No words on the interaction between this and numa balancing. Numa
balancing is already a bit tricky because it and the regular load
balancer will have conflicting goals, some of that is mitigated by
teaching the regular balancing about some of that.

I can't help but feel you're making the whole thing look like a 3 body
problem. Also, regular balancing in the face of affinities is already
somewhat dicy.
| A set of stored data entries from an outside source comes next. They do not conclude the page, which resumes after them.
-- ==== Sys2Proof/Laws/Tables.lean ====
section
/-! SUPPORT. Laws of the sparse tables: what a table holds after each update, for every table, and that each update keeps the canonical
form. -/
namespace Sys2Proof

variable {α : Type}

@[simp] theorem Tab.look_nil (d : α) (k : Nat) : Tab.look ([] : Tab α) d k = d := rfl

theorem Tab.look_cons (m : Tab α) (d v : α) (k j : Nat) :
    Tab.look ((j, v) :: m) d k = if k = j then v else Tab.look m d k := rfl

/-- A table none of whose keys is the one asked for answers the default. -/
theorem Tab.look_absent (m : Tab α) (d : α) (k : Nat) (h : ∀ kv ∈ m, kv.1 ≠ k) : Tab.look m d k = d := by
  induction m with
  | nil => rfl
  | cons kv m ih =>
    obtain ⟨j, v⟩ := kv
    have hj : j ≠ k := h (j, v) (by simp)
    simp only [Tab.look_cons, Ne.symm hj, if_false]
    exact ih fun x hx => h x (List.mem_cons_of_mem _ hx)

theorem Tab.look_append_absent (m n : Tab α) (d : α) (k : Nat) (h : ∀ kv ∈ m, kv.1 ≠ k) :
    Tab.look (m ++ n) d k = Tab.look n d k := by
  induction m with
  | nil => rfl
  | cons kv m ih =>
    obtain ⟨j, v⟩ := kv
    have hj : j ≠ k := h (j, v) (by simp)
    simp only [List.cons_append, Tab.look_cons, Ne.symm hj, if_false]
    exact ih fun x hx => h x (List.mem_cons_of_mem _ hx)

theorem Tab.look_append_left (m n : Tab α) (d : α) (k : Nat) (h : ∀ kv ∈ n, kv.1 ≠ k) :
    Tab.look (m ++ n) d k = Tab.look m d k := by
  induction m with
  | nil => exact Tab.look_absent n d k h
  | cons kv m ih => obtain ⟨j, v⟩ := kv; simp only [List.cons_append, Tab.look_cons, ih]

/-- A table kept where a test of the key holds. -/
theorem Tab.look_filter (m : Tab α) (d : α) (p : Nat → Bool) (k : Nat) :
    Tab.look (m.filter fun kv => p kv.1) d k = if p k then Tab.look m d k else d := by
  induction m with
  | nil => simp
  | cons kv m ih =>
    obtain ⟨j, v⟩ := kv
    by_cases hp : p j <;> by_cases hk : k = j
    · subst hk; simp [Tab.look_cons, hp]
    · simp [Tab.look_cons, hp, hk, ih]
    · subst hk; simp [hp] at ih ⊢; simp [ih]
    · simp [Tab.look_cons, hp, hk, ih]

@[simp] theorem Tab.look_put_same [DecidableEq α] (m : Tab α) (d : α) (k : Nat) (v : α) : (m.put d k v).look d k = v := by
  unfold Tab.put
  rw [List.append_assoc, Tab.look_append_absent _ _ _ _ (by simp only [List.mem_filter]; rintro kv ⟨-, h⟩; simp at h; omega)]
  by_cases hv : v = d
  · subst hv; simp only [if_true, List.nil_append]
    exact Tab.look_absent _ _ _ (by simp only [List.mem_filter]; rintro kv ⟨-, h⟩; simp at h; omega)
  · simp [hv, Tab.look_cons]

theorem Tab.look_put_other [DecidableEq α] (m : Tab α) (d : α) (k j : Nat) (v : α) (h : j ≠ k) : (m.put d k v).look d j = m.look d j := by
  unfold Tab.put
  have hmid : ∀ kv ∈ (if v = d then [] else [(k, v)] : Tab α), kv.1 ≠ j := by
    intro kv; split <;> simp; rintro rfl; simp [Ne.symm h]
  by_cases hj : j < k
  · rw [Tab.look_append_left _ _ _ _ (by simp only [List.mem_filter]; rintro kv ⟨-, hk⟩; simp at hk; omega),
      Tab.look_append_left _ _ _ _ hmid, Tab.look_filter m d (fun x => decide (x < k))]
    simp [hj]
  · rw [List.append_assoc,
      Tab.look_append_absent _ _ _ _ (by simp only [List.mem_filter]; rintro kv ⟨-, hk⟩; simp at hk; omega),
      Tab.look_append_absent _ _ _ _ hmid, Tab.look_filter m d (fun x => decide (k < x))]
    simp [show k < j by omega]

@[simp] theorem Tab.look_put [DecidableEq α] (m : Tab α) (d : α) (k j : Nat) (v : α) :
    (m.put d k v).look d j = if j = k then v else m.look d j := by
  split
  · subst_vars; exact Tab.look_put_same m d _ v
  · exact Tab.look_put_other m d k j v (by assumption)

theorem Tab.look_wipe (m : Tab α) (d : α) (a n k : Nat) :
    (m.wipe a n).look d k = if a ≤ k ∧ k < a + n then d else m.look d k := by
  unfold Tab.wipe
  rw [Tab.look_filter m d (fun x => decide (x < a) || decide (a + n ≤ x))]
  by_cases h : a ≤ k ∧ k < a + n
  · rw [if_pos h]; simp; omega
  · rw [if_neg h, if_pos]; simp; omega

theorem Tab.look_zipIdx [DecidableEq α] (d : α) (vs : List α) (a k : Nat) :
    Tab.look (((vs.zipIdx a).map fun vi => (vi.2, vi.1)).filter (fun kv => kv.2 ≠ d)) d k
      = if a ≤ k ∧ k < a + vs.length then vs.getD (k - a) d else d := by
  induction vs generalizing a with
  | nil => simp
  | cons v vs ih =>
    simp only [List.zipIdx_cons, List.map_cons, List.filter_cons]
    by_cases hv : v = d
    · simp only [hv, ne_eq, not_true_eq_false, decide_false, Bool.false_eq_true, if_false]
      have := ih (a + 1); simp only [ne_eq] at this; rw [this]
      by_cases hk : k = a
      · subst hk; simp
      · by_cases h1 : a + 1 ≤ k ∧ k < a + 1 + vs.length
        · rw [if_pos h1, if_pos (by simp; omega)]
          obtain ⟨m, rfl⟩ : ∃ m, k = a + 1 + m := ⟨k - (a + 1), by omega⟩
          simp [show a + 1 + m - a = m + 1 by omega]
        · rw [if_neg h1, if_neg (by simp; omega)]
    · simp only [hv, ne_eq, not_false_eq_true, decide_true, if_true, Tab.look_cons]
      have := ih (a + 1); simp only [ne_eq] at this; rw [this]
      by_cases hk : k = a
      · subst hk; simp
      · rw [if_neg hk]
        by_cases h1 : a + 1 ≤ k ∧ k < a + 1 + vs.length
        · rw [if_pos h1, if_pos (by simp; omega)]
          obtain ⟨m, rfl⟩ : ∃ m, k = a + 1 + m := ⟨k - (a + 1), by omega⟩
          simp [show a + 1 + m - a = m + 1 by omega]
        · rw [if_neg h1, if_neg (by simp; omega)]

/-- A run of values: the value at its place inside the run, the old table outside it. -/
theorem Tab.look_span [DecidableEq α] (m : Tab α) (d : α) (a k : Nat) (vs : List α) :
    (m.span d a vs).look d k = if a ≤ k ∧ k < a + vs.length then vs.getD (k - a) d else m.look d k := by
  unfold Tab.span
  have hmid : ∀ kv ∈ ((vs.zipIdx a).map fun vi => (vi.2, vi.1)).filter (fun kv => kv.2 ≠ d), a ≤ kv.1 ∧ kv.1 < a + vs.length := by
    rintro ⟨j, v⟩ h
    simp only [List.mem_filter, List.mem_map, Prod.mk.injEq, Prod.exists] at h
    obtain ⟨⟨x, i, hx, rfl, rfl⟩, -⟩ := h
    have := List.mem_zipIdx hx
    omega
  by_cases h1 : k < a
  · rw [Tab.look_append_left _ _ _ _ (by simp only [List.mem_filter]; rintro kv ⟨-, hk⟩; simp at hk; omega),
      Tab.look_append_left _ _ _ _ (fun kv hk => by have := hmid kv hk; omega),
      Tab.look_filter m d (fun x => decide (x < a))]
    simp [h1, show ¬ (a ≤ k ∧ k < a + vs.length) by omega]
  · rw [List.append_assoc,
      Tab.look_append_absent _ _ _ _ (by simp only [List.mem_filter]; rintro kv ⟨-, hk⟩; simp at hk; omega)]
    by_cases h2 : k < a + vs.length
    · rw [Tab.look_append_left _ _ _ _ (by simp only [List.mem_filter]; rintro kv ⟨-, hk⟩; simp at hk; omega),
        Tab.look_zipIdx, if_pos (by omega), if_pos (by omega)]
    · rw [Tab.look_append_absent _ _ _ _ (fun kv hk => by have := hmid kv hk; omega),
        Tab.look_filter m d (fun x => decide (a + vs.length ≤ x))]
      simp [h2, show a + vs.length ≤ k by omega]

-- ## The canonical form

theorem Tab.wf_nil [DecidableEq α] (d : α) : Tab.wf ([] : Tab α) d := by simp [Tab.wf]

theorem Tab.wf_filter [DecidableEq α] {m : Tab α} {d : α} (p : Nat × α → Bool) (h : Tab.wf m d) : Tab.wf (m.filter p) d :=
  ⟨h.1.filter _, fun kv hk => h.2 kv (List.mem_filter.mp hk).1⟩

theorem Tab.wf_append [DecidableEq α] {m n : Tab α} {d : α} (hm : Tab.wf m d) (hn : Tab.wf n d) (h : ∀ x ∈ m, ∀ y ∈ n, x.1 < y.1) :
    Tab.wf (m ++ n) d :=
  ⟨List.pairwise_append.mpr ⟨hm.1, hn.1, h⟩, fun kv hk => (List.mem_append.mp hk).elim (hm.2 kv) (hn.2 kv)⟩

theorem Tab.wf_wipe [DecidableEq α] {m : Tab α} {d : α} (a n : Nat) (h : Tab.wf m d) : Tab.wf (m.wipe a n) d := Tab.wf_filter _ h

theorem Tab.wf_put [DecidableEq α] {m : Tab α} {d : α} (k : Nat) (v : α) (h : Tab.wf m d) : Tab.wf (m.put d k v) d := by
  unfold Tab.put
  refine Tab.wf_append (Tab.wf_append (Tab.wf_filter _ h) ?_ ?_) (Tab.wf_filter _ h) ?_
  · split
    · exact Tab.wf_nil d
    · exact ⟨by simp, by simpa⟩
  · intro x hx y hy
    simp only [List.mem_filter, decide_eq_true_eq] at hx
    split at hy <;> simp at hy
    subst hy; exact hx.2
  · intro x hx y hy
    simp only [List.mem_filter, decide_eq_true_eq, List.mem_append] at hx hy
    rcases hx with hx | hx
    · omega
    · split at hx <;> simp at hx
      subst hx; exact hy.2

theorem Tab.wf_zipIdx [DecidableEq α] (d : α) (vs : List α) (a : Nat) :
    Tab.wf (((vs.zipIdx a).map fun vi => (vi.2, vi.1)).filter (fun kv => kv.2 ≠ d)) d := by
  refine ⟨List.Pairwise.filter _ ?_, fun kv hk => by simpa using (List.mem_filter.mp hk).2⟩
  induction vs generalizing a with
  | nil => simp
  | cons v vs ih =>
    simp only [List.zipIdx_cons, List.map_cons, List.pairwise_cons]
    refine ⟨?_, ih (a + 1)⟩
    rintro ⟨j, w⟩ h
    simp only [List.mem_map, Prod.mk.injEq, Prod.exists] at h
    obtain ⟨x, i, hx, rfl, rfl⟩ := h
    have := List.mem_zipIdx hx
    omega

theorem Tab.wf_span [DecidableEq α] {m : Tab α} {d : α} (a : Nat) (vs : List α) (h : Tab.wf m d) : Tab.wf (m.span d a vs) d := by
  unfold Tab.span
  have hmid : ∀ kv ∈ ((vs.zipIdx a).map fun vi => (vi.2, vi.1)).filter (fun kv => kv.2 ≠ d), a ≤ kv.1 ∧ kv.1 < a + vs.length := by
    rintro ⟨j, v⟩ h
    simp only [List.mem_filter, List.mem_map, Prod.mk.injEq, Prod.exists] at h
    obtain ⟨⟨x, i, hx, rfl, rfl⟩, -⟩ := h
    have := List.mem_zipIdx hx
    omega
  refine Tab.wf_append (Tab.wf_append (Tab.wf_filter _ h) (Tab.wf_zipIdx d vs a) ?_) (Tab.wf_filter _ h) ?_
  · intro x hx y hy
    have := hmid y hy
    simp only [List.mem_filter, decide_eq_true_eq] at hx
    omega
  · intro x hx y hy
    simp only [List.mem_filter, decide_eq_true_eq] at hy
    rcases List.mem_append.mp hx with hx | hx
    · simp only [List.mem_filter, decide_eq_true_eq] at hx; omega
    · have := hmid x hx; omega

end Sys2Proof
end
All that needs exploring.

>
> How To Use:
>
> To create partition, for example run:
> echo disable > /proc/gb_ctrl
> echo "0-15;16-31;32-47;48-63;" > /proc/gb_ctrl
> echo enable > /proc/gb_ctrl

That's just never going to happen; please look at the cpuset partition
stuff.

>
> this will create 4 partitions contain CPUs 0-15,16-31,32-47 and
> 48-63 separately.
>
> Then enable GB for your cgroup, run
> $CPU_CGROUP_PATH/cpu.gb_period_ms
>
> And you can check:
> $CPU_CGROUP_PATH/cpu.gb_stat
>
> which give output as:
> PART-0 0-15 1008 1086 *
> PART-1 16-31 0 2
> PART-2 32-47 0 0
> PART-3 48-63 0 1024
>
> The partition ID followed by it's CPUs range, load of group, load
> of partition and a star mark as preferred.
>
> Testing Results:
> In order to enlarge the differences, we do testing on ARM platform
> with 128 CPUs, create 8 partition according to cluster info.
>
> Since we pick benchmark which can gain benefit from exclusive mode,
> this is more like a functional testing rather than performance, to
> show that GB help winback the performance.
>
> Create 8 cgroup each running 'sysbench memory --threads=16 run',
> the output of share mode is:
> events/s (eps): 4181233.4646
> events/s (eps): 3548328.2346
> events/s (eps): 4578816.2412
> events/s (eps): 4761797.3932
> events/s (eps): 3486703.0455
> events/s (eps): 3474920.9803
> events/s (eps): 3604632.7799
> events/s (eps): 3149506.7001
> the output of gb mode is:
> events/s (eps): 5472334.9313
> events/s (eps): 4085399.1606
> events/s (eps): 4398122.2170
> events/s (eps): 6180233.6766
> events/s (eps): 4299784.2742
> events/s (eps): 4914813.6847
> events/s (eps): 3675395.1191
> events/s (eps): 6767666.6229
>
> Create 4 cgroup each running redis-server with 16 io threads,
> 4 redis-benchmark per each server show average rps as:
>
> share mode gb mode
>
> PING_INLINE : 41154.84 42229.27 2.61%
> PING_MBULK : 43042.07 44907.10 4.33%
> SET : 34502.00 37374.58 8.33%
> GET : 41713.47 45257.68 8.50%
> INCR : 41533.26 44259.31 6.56%
> LPUSH : 36541.23 39417.84 7.87%
> RPUSH : 39059.26 42075.32 7.72%
> LPOP : 36978.73 39903.15 7.91%
> RPOP : 39553.32 42071.53 6.37%
> SADD : 40614.30 44693.33 10.04%
> HSET : 39101.93 42401.16 8.44%
> SPOP : 42838.90 46560.46 8.69%
> ZADD : 38346.80 41685.46 8.71%
> ZPOPMIN : 41952.26 46138.14 9.98%
> LRANGE_100 : 19364.66 20251.56 4.58%
> LRANGE_300 : 9699.57 9935.86 2.44%
> LRANGE_500 : 6291.76 6512.48 3.51%
> LRANGE_600 : 5619.13 5658.31 0.70%
> MSET : 24432.78 26517.63 8.53%
>
> Signed-off-by: Cruz Zhao <cruzzhao@xxxxxxxxxxxxxxxxx>
> Signed-off-by: Tianchen Ding <dtcccc@xxxxxxxxxxxxxxxxx>
> Signed-off-by: Michael Wang <yun.wang@xxxxxxxxxxxxxxxxx>

Invalid SoB chain.


I'll not really have much time at the moment to look at the code.
Hopefully in a few weeks, but I first need to recover from a 2 week
break and then finish the umcg bits I was working on before that.